Editorial

Investigar el caso TSJE no debe trabar el proceso democrático

La disposición de Contrataciones Públicas de suspender la licitación para implementar el voto electrónico en las próximas elecciones municipales no debe interferir con la marcha del proceso democrático. Si existen sospechas de que puedan existir irregularidades es bueno investigar, pero hay que encontrar la manera de que todo se aclare sin alterar el plazo para llevar a cabo las próximas elecciones municipales en tiempo y forma. Mucho menos hay que permitir que esta interrupción administrativa sirva al interés de sectores políticos que buscan impedir el desbloqueo de las listas sábanas con el voto electrónico. No hay que privar a la ciudadanía de la posibilidad de castigar con su voto a los candidatos indeseables.

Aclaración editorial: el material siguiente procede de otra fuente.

-- ==== Sys2Proof/Machine/ExecTrip.lean ====
section
/-! DEFINITION. Trip unit, GOOSE and binary inputs (R367 to R394). -/

namespace Sys2Proof.Machine

/-- TBASE_WRITE (R367). -/
def execTbaseWrite (init : Nat) (v : W) (s : State) : Host.Outcome State Fault Refusal := wordRow init tripBlock v s

/-- TRIP_ENABLE (R388). -/
def execTripEnable (init : Nat) (idx : BusRun) (publication bad : Bool) (s : State) : Host.Outcome State Fault Refusal :=
  if idx.n < 4096 then tripCommandRow bad init idx 1 publication s else .next s

/-- TRIP_DISABLE (R388). -/
def execTripDisable (init : Nat) (idx : BusRun) (publication : Bool) (s : State) : Host.Outcome State Fault Refusal :=
  if idx.n < 4096 then tripCommandRow false init idx 2 publication s else .next s

/-- LOCKOUT_RESET (R375). -/
def execLockoutReset (init : Nat) (idx : BusRun) (s : State) : Host.Outcome State Fault Refusal :=
  if idx.n < 4096 then tripCommandRow false init idx 3 false s else .next s

/-- TRIP_CLEAR_COUNTERS (R388). -/
def execTripClearCounters (init idx : Nat) (publication : Bool) (s : State) : Host.Outcome State Fault Refusal :=
  if idx < 4096 then tripCommandRow false init ⟨idx, []⟩ 4 publication s else .next s

/-- TPULSE_EXPIRY (R375). -/
def execTpulseExpiry (obj : BusRun) (s : State) : Host.Outcome State Fault Refusal :=
  chipRow (withBusLost obj.bus (tpulseExpiry obj.n)) s

/-- GOOSE_RETRANSMIT (R385). -/
def execGooseRetransmit (pub : Nat) (bad : BitVec 4) (s : State) : Host.Outcome State Fault Refusal :=
  chipRow (gooseRetransmit pub bad.toNat) s

/-- GOOSE_TIMEOUT (R392). -/
def execGooseTimeout (sub : Nat) (s : State) : Host.Outcome State Fault Refusal := chipRow (gooseTimeout sub) s

/-- GOOSE_SUBSCRIPTION_COMMIT (R390). -/
def execGooseSubscriptionCommit (init sub : Nat) (v : W) (s : State) : Host.Outcome State Fault Refusal :=
  if sub < 2048 then wordRow init (gsubBase sub) v s else .next s

/-- FORCE_WRITE (R379). -/
def execForceWrite (init : Nat) (v : W) (s : State) : Host.Outcome State Fault Refusal :=
  wordRow init (toutBlock + 8) v s

/-- BINARY_INPUT_CHANGE (R393). -/
def execBinaryInputChange (k : Nat) (level : Bool) (stamp : Nat) (s : State) : Host.Outcome State Fault Refusal :=
  chipRow (binChange k level stamp) s

/-- BINARY_INPUT_GLITCH (R393). -/
def execBinaryInputGlitch (e : Excursion) (s : State) : Host.Outcome State Fault Refusal := chipRow (binGlitch e.k e.len) s

/-- CHATTER_SUPPRESSION_END (R394). -/
def execChatterSuppressionEnd (k : Nat) (s : State) : Host.Outcome State Fault Refusal := chipRow (chatterEnd k) s

end Sys2Proof.Machine
end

La decisión de la Dirección Nacional de Contrataciones Públicas (DNCP) de suspender –ante denuncias de supuestas irregularidades– el proceso por el cual el Tribunal Superior de Justicia Electoral había llamado a licitación para alquilar máquinas informáticas e implementar el sistema de voto electrónico en las elecciones municipales del próximo año, está generando una situación conflictiva, ya que, según las autoridades del TSJE, la medida puede incidir en que no se lleguen a realizar los comicios en tiempo y forma, con lo cual se verá afectado el cronograma del proceso democrático.

La conflictiva situación plantea varias aristas. Por un lado, las denuncias de presuntas irregularidades ante la licitación por valor de 21 millones de dólares para el alquiler de las máquinas de votación para las elecciones municipales venían en aumento. Se han conocido los cuestionamientos de la empresa británica Smartmatic, acusando que el llamado estaría elaborado para favorecer a la empresa argentina Magic Software Argentina (MSA). Son las únicas dos empresas que presentaron ofertas, de las cinco que inicialmente se mostraron interesadas.

En su resolución conocida el miércoles, el director de Contrataciones Públicas, Pablo Seitz, sostiene que son cinco las protestas ante el proceso: licitación dirigida, cuestionamiento de las bases del pliego, riesgo de que el sistema sea hackeado, tecnología obsoleta y empresas que compiten sin experiencia, asumiendo las mismas críticas que hacía la empresa Smartmatic.

Si existen dudas en una licitación pública, es bueno que se abra un proceso de investigación. La Justicia Electoral paraguaya, tras haber sido considerada una institución modelo por su eficiencia, ha ido perdiendo credibilidad tras algunas actuaciones consideradas parciales en favor de algunos sectores políticos. Las misiones de observadores electorales de la Organización de Estados Americanos (OEA) y de la Unión Europea (UE) durante los comicios generales del 2018 habían dejado varios cuestionamientos para mejorar el sistema electoral. Por ello, todo proceso investigativo que ayude a la transparencia resultará saludable para fortalecer el sistema democrático.

Sin embargo, ante las advertencias de las autoridades del TSJE de que esta interrupción puede afectar al cronograma fijado e incluso impedir que los próximos comicios municipales se puedan llevar a cabo en el plazo indicado, hay que encontrar la manera de que todo se aclare sin alterar el proceso democrático.

Mucho más grave sería que se confirme la presunción que tienen algunas organizaciones sociales de que esta interrupción administrativa es una maniobra de sectores políticos ligados al actual Gobierno, que buscan impedir el proceso de desbloqueo de las llamadas listas sábanas o cerradas, que se podrá cumplir luego de una larga lucha ciudadana, a través de la implementación del voto electrónico.

Es bueno garantizar que se adopten todos los mecanismos que permitan la mayor transparencia y participación en las próximas elecciones, pero no se debe permitir alterar el proceso democrático y mucho menos privar a la ciudadanía de la posibilidad concreta de castigar con su voto a los candidatos indeseables.